◆ **RECORDS SHOWN**:
-- ==== Sys2Proof/Laws/State.lean ====
section
/-! SUPPORT. Every field of the state that a named update leaves alone: one lemma for each update and field. -/

namespace Sys2Proof.Machine

variable (m ch k n : Nat) (v : BitVec 16) (c : Fin 3) (tq : BitVec 2) (b : Bool) (p : Rgb)
  (e : Cause) (pos : Word) (val : BitVec 16) (s : State)

/-! `bumpDraws` writes draws only. -/

@[simp] theorem bumpDraws_state : (bumpDraws s).state = s.state := by dsimp only [bumpDraws]
@[simp] theorem bumpDraws_wign : (bumpDraws s).wign = s.wign := by dsimp only [bumpDraws]
@[simp] theorem bumpDraws_irqen : (bumpDraws s).irqen = s.irqen := by dsimp only [bumpDraws]
@[simp] theorem bumpDraws_phase : (bumpDraws s).phase = s.phase := by dsimp only [bumpDraws]
@[simp] theorem bumpDraws_ip : (bumpDraws s).ip = s.ip := by dsimp only [bumpDraws]
@[simp] theorem bumpDraws_bp : (bumpDraws s).bp = s.bp := by dsimp only [bumpDraws]
@[simp] theorem bumpDraws_bi : (bumpDraws s).bi = s.bi := by dsimp only [bumpDraws]
@[simp] theorem bumpDraws_mcu : (bumpDraws s).mcu = s.mcu := by dsimp only [bumpDraws]
@[simp] theorem bumpDraws_slot : (bumpDraws s).slot = s.slot := by dsimp only [bumpDraws]
@[simp] theorem bumpDraws_k : (bumpDraws s).k = s.k := by dsimp only [bumpDraws]
@[simp] theorem bumpDraws_dcpred : (bumpDraws s).dcpred = s.dcpred := by dsimp only [bumpDraws]
@[simp] theorem bumpDraws_code : (bumpDraws s).code = s.code := by dsimp only [bumpDraws]
@[simp] theorem bumpDraws_first : (bumpDraws s).first = s.first := by dsimp only [bumpDraws]
@[simp] theorem bumpDraws_len : (bumpDraws s).len = s.len := by dsimp only [bumpDraws]
@[simp] theorem bumpDraws_errcode : (bumpDraws s).errcode = s.errcode := by dsimp only [bumpDraws]
@[simp] theorem bumpDraws_errpos : (bumpDraws s).errpos = s.errpos := by dsimp only [bumpDraws]
@[simp] theorem bumpDraws_errval : (bumpDraws s).errval = s.errval := by dsimp only [bumpDraws]
@[simp] theorem bumpDraws_errmcu : (bumpDraws s).errmcu = s.errmcu := by dsimp only [bumpDraws]
@[simp] theorem bumpDraws_errblk : (bumpDraws s).errblk = s.errblk := by dsimp only [bumpDraws]
@[simp] theorem bumpDraws_framedim : (bumpDraws s).framedim = s.framedim := by dsimp only [bumpDraws]
@[simp] theorem bumpDraws_framecfg : (bumpDraws s).framecfg = s.framecfg := by dsimp only [bumpDraws]
@[simp] theorem bumpDraws_scancomp : (bumpDraws s).scancomp = s.scancomp := by dsimp only [bumpDraws]
@[simp] theorem bumpDraws_tabset : (bumpDraws s).tabset = s.tabset := by dsimp only [bumpDraws]
@[simp] theorem bumpDraws_cleanlen : (bumpDraws s).cleanlen = s.cleanlen := by dsimp only [bumpDraws]
@[simp] theorem bumpDraws_mcucnt : (bumpDraws s).mcucnt = s.mcucnt := by dsimp only [bumpDraws]
@[simp] theorem bumpDraws_qtab : (bumpDraws s).qtab = s.qtab := by dsimp only [bumpDraws]
@[simp] theorem bumpDraws_hoff : (bumpDraws s).hoff = s.hoff := by dsimp only [bumpDraws]
@[simp] theorem bumpDraws_hsym : (bumpDraws s).hsym = s.hsym := by dsimp only [bumpDraws]
@[simp] theorem bumpDraws_clean : (bumpDraws s).clean = s.clean := by dsimp only [bumpDraws]
@[simp] theorem bumpDraws_coef : (bumpDraws s).coef = s.coef := by dsimp only [bumpDraws]
@[simp] theorem bumpDraws_dq : (bumpDraws s).dq = s.dq := by dsimp only [bumpDraws]
@[simp] theorem bumpDraws_t : (bumpDraws s).t = s.t := by dsimp only [bumpDraws]
@[simp] theorem bumpDraws_acc : (bumpDraws s).acc = s.acc := by dsimp only [bumpDraws]
@[simp] theorem bumpDraws_out : (bumpDraws s).out = s.out := by dsimp only [bumpDraws]
@[simp] theorem bumpDraws_samp : (bumpDraws s).samp = s.samp := by dsimp only [bumpDraws]
@[simp] theorem bumpDraws_rgb : (bumpDraws s).rgb = s.rgb := by dsimp only [bumpDraws]
@[simp] theorem bumpDraws_pix : (bumpDraws s).pix = s.pix := by dsimp only [bumpDraws]
@[simp] theorem bumpDraws_pixOld : (bumpDraws s).pixOld = s.pixOld := by dsimp only [bumpDraws]
@[simp] theorem bumpDraws_input : (bumpDraws s).input = s.input := by dsimp only [bumpDraws]
@[simp] theorem bumpDraws_inputEnd : (bumpDraws s).inputEnd = s.inputEnd := by dsimp only [bumpDraws]
@[simp] theorem bumpDraws_inputFresh : (bumpDraws s).inputFresh = s.inputFresh := by dsimp only [bumpDraws]
@[simp] theorem bumpDraws_hostq : (bumpDraws s).hostq = s.hostq := by dsimp only [bumpDraws]
@[simp] theorem bumpDraws_params : (bumpDraws s).params = s.params := by dsimp only [bumpDraws]
@[simp] theorem bumpDraws_upc : (bumpDraws s).upc = s.upc := by dsimp only [bumpDraws]
@[simp] theorem bumpDraws_sym : (bumpDraws s).sym = s.sym := by dsimp only [bumpDraws]
@[simp] theorem bumpDraws_raw : (bumpDraws s).raw = s.raw := by dsimp only [bumpDraws]
@[simp] theorem bumpDraws_ext : (bumpDraws s).ext = s.ext := by dsimp only [bumpDraws]
@[simp] theorem bumpDraws_bitOut : (bumpDraws s).bitOut = s.bitOut := by dsimp only [bumpDraws]
@[simp] theorem bumpDraws_pixel : (bumpDraws s).pixel = s.pixel := by dsimp only [bumpDraws]
@[simp] theorem bumpDraws_rdata : (bumpDraws s).rdata = s.rdata := by dsimp only [bumpDraws]

/-! `ignoreWrite` writes wign only. -/

@[simp] theorem ignoreWrite_state : (ignoreWrite s).state = s.state := by dsimp only [ignoreWrite]
@[simp] theorem ignoreWrite_irqen : (ignoreWrite s).irqen = s.irqen := by dsimp only [ignoreWrite]
@[simp] theorem ignoreWrite_phase : (ignoreWrite s).phase = s.phase := by dsimp only [ignoreWrite]
@[simp] theorem ignoreWrite_ip : (ignoreWrite s).ip = s.ip := by dsimp only [ignoreWrite]
@[simp] theorem ignoreWrite_bp : (ignoreWrite s).bp = s.bp := by dsimp only [ignoreWrite]
@[simp] theorem ignoreWrite_bi : (ignoreWrite s).bi = s.bi := by dsimp only [ignoreWrite]
@[simp] theorem ignoreWrite_mcu : (ignoreWrite s).mcu = s.mcu := by dsimp only [ignoreWrite]
@[simp] theorem ignoreWrite_slot : (ignoreWrite s).slot = s.slot := by dsimp only [ignoreWrite]
@[simp] theorem ignoreWrite_k : (ignoreWrite s).k = s.k := by dsimp only [ignoreWrite]
@[simp] theorem ignoreWrite_dcpred : (ignoreWrite s).dcpred = s.dcpred := by dsimp only [ignoreWrite]
@[simp] theorem ignoreWrite_code : (ignoreWrite s).code = s.code := by dsimp only [ignoreWrite]
@[simp] theorem ignoreWrite_first : (ignoreWrite s).first = s.first := by dsimp only [ignoreWrite]
@[simp] theorem ignoreWrite_len : (ignoreWrite s).len = s.len := by dsimp only [ignoreWrite]
@[simp] theorem ignoreWrite_errcode : (ignoreWrite s).errcode = s.errcode := by dsimp only [ignoreWrite]
@[simp] theorem ignoreWrite_errpos : (ignoreWrite s).errpos = s.errpos := by dsimp only [ignoreWrite]
@[simp] theorem ignoreWrite_errval : (ignoreWrite s).errval = s.errval := by dsimp only [ignoreWrite]
@[simp] theorem ignoreWrite_errmcu : (ignoreWrite s).errmcu = s.errmcu := by dsimp only [ignoreWrite]
@[simp] theorem ignoreWrite_errblk : (ignoreWrite s).errblk = s.errblk := by dsimp only [ignoreWrite]
@[simp] theorem ignoreWrite_framedim : (ignoreWrite s).framedim = s.framedim := by dsimp only [ignoreWrite]
@[simp] theorem ignoreWrite_framecfg : (ignoreWrite s).framecfg = s.framecfg := by dsimp only [ignoreWrite]
@[simp] theorem ignoreWrite_scancomp : (ignoreWrite s).scancomp = s.scancomp := by dsimp only [ignoreWrite]
@[simp] theorem ignoreWrite_tabset : (ignoreWrite s).tabset = s.tabset := by dsimp only [ignoreWrite]
@[simp] theorem ignoreWrite_cleanlen : (ignoreWrite s).cleanlen = s.cleanlen := by dsimp only [ignoreWrite]
@[simp] theorem ignoreWrite_mcucnt : (ignoreWrite s).mcucnt = s.mcucnt := by dsimp only [ignoreWrite]
@[simp] theorem ignoreWrite_qtab : (ignoreWrite s).qtab = s.qtab := by dsimp only [ignoreWrite]
@[simp] theorem ignoreWrite_hoff : (ignoreWrite s).hoff = s.hoff := by dsimp only [ignoreWrite]
@[simp] theorem ignoreWrite_hsym : (ignoreWrite s).hsym = s.hsym := by dsimp only [ignoreWrite]
@[simp] theorem ignoreWrite_clean : (ignoreWrite s).clean = s.clean := by dsimp only [ignoreWrite]
@[simp] theorem ignoreWrite_coef : (ignoreWrite s).coef = s.coef := by dsimp only [ignoreWrite]
@[simp] theorem ignoreWrite_dq : (ignoreWrite s).dq = s.dq := by dsimp only [ignoreWrite]
@[simp] theorem ignoreWrite_t : (ignoreWrite s).t = s.t := by dsimp only [ignoreWrite]
@[simp] theorem ignoreWrite_acc : (ignoreWrite s).acc = s.acc := by dsimp only [ignoreWrite]
@[simp] theorem ignoreWrite_out : (ignoreWrite s).out = s.out := by dsimp only [ignoreWrite]
@[simp] theorem ignoreWrite_samp : (ignoreWrite s).samp = s.samp := by dsimp only [ignoreWrite]
@[simp] theorem ignoreWrite_rgb : (ignoreWrite s).rgb = s.rgb := by dsimp only [ignoreWrite]
@[simp] theorem ignoreWrite_pix : (ignoreWrite s).pix = s.pix := by dsimp only [ignoreWrite]
@[simp] theorem ignoreWrite_pixOld : (ignoreWrite s).pixOld = s.pixOld := by dsimp only [ignoreWrite]
@[simp] theorem ignoreWrite_input : (ignoreWrite s).input = s.input := by dsimp only [ignoreWrite]
@[simp] theorem ignoreWrite_inputEnd : (ignoreWrite s).inputEnd = s.inputEnd := by dsimp only [ignoreWrite]
@[simp] theorem ignoreWrite_inputFresh : (ignoreWrite s).inputFresh = s.inputFresh := by dsimp only [ignoreWrite]
@[simp] theorem ignoreWrite_hostq : (ignoreWrite s).hostq = s.hostq := by dsimp only [ignoreWrite]
@[simp] theorem ignoreWrite_params : (ignoreWrite s).params = s.params := by dsimp only [ignoreWrite]
@[simp] theorem ignoreWrite_upc : (ignoreWrite s).upc = s.upc := by dsimp only [ignoreWrite]
@[simp] theorem ignoreWrite_sym : (ignoreWrite s).sym = s.sym := by dsimp only [ignoreWrite]
@[simp] theorem ignoreWrite_raw : (ignoreWrite s).raw = s.raw := by dsimp only [ignoreWrite]
@[simp] theorem ignoreWrite_ext : (ignoreWrite s).ext = s.ext := by dsimp only [ignoreWrite]
@[simp] theorem ignoreWrite_bitOut : (ignoreWrite s).bitOut = s.bitOut := by dsimp only [ignoreWrite]
@[simp] theorem ignoreWrite_pixel : (ignoreWrite s).pixel = s.pixel := by dsimp only [ignoreWrite]
@[simp] theorem ignoreWrite_rdata : (ignoreWrite s).rdata = s.rdata := by dsimp only [ignoreWrite]
@[simp] theorem ignoreWrite_draws : (ignoreWrite s).draws = s.draws := by dsimp only [ignoreWrite]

◆ **EXERCISE DIRECTIONS**: Look above for the line with "s.samp := by dsimp only [ignoreWrite]" and the line with "s.bitOut := by dsimp only [ignoreWrite]"; transcribe both and all lines in between, exactly, and nothing else.

◆ **TASK ANSWER**:
@[simp] theorem ignoreWrite_samp : (ignoreWrite s).samp = s.samp := by dsimp only [ignoreWrite]
@[simp] theorem ignoreWrite_rgb : (ignoreWrite s).rgb = s.rgb := by dsimp only [ignoreWrite]
@[simp] theorem ignoreWrite_pix : (ignoreWrite s).pix = s.pix := by dsimp only [ignoreWrite]
@[simp] theorem ignoreWrite_pixOld : (ignoreWrite s).pixOld = s.pixOld := by dsimp only [ignoreWrite]
@[simp] theorem ignoreWrite_input : (ignoreWrite s).input = s.input := by dsimp only [ignoreWrite]
@[simp] theorem ignoreWrite_inputEnd : (ignoreWrite s).inputEnd = s.inputEnd := by dsimp only [ignoreWrite]
@[simp] theorem ignoreWrite_inputFresh : (ignoreWrite s).inputFresh = s.inputFresh := by dsimp only [ignoreWrite]
@[simp] theorem ignoreWrite_hostq : (ignoreWrite s).hostq = s.hostq := by dsimp only [ignoreWrite]
@[simp] theorem ignoreWrite_params : (ignoreWrite s).params = s.params := by dsimp only [ignoreWrite]
@[simp] theorem ignoreWrite_upc : (ignoreWrite s).upc = s.upc := by dsimp only [ignoreWrite]
@[simp] theorem ignoreWrite_sym : (ignoreWrite s).sym = s.sym := by dsimp only [ignoreWrite]
@[simp] theorem ignoreWrite_raw : (ignoreWrite s).raw = s.raw := by dsimp only [ignoreWrite]
@[simp] theorem ignoreWrite_ext : (ignoreWrite s).ext = s.ext := by dsimp only [ignoreWrite]
@[simp] theorem ignoreWrite_bitOut : (ignoreWrite s).bitOut = s.bitOut := by dsimp only [ignoreWrite]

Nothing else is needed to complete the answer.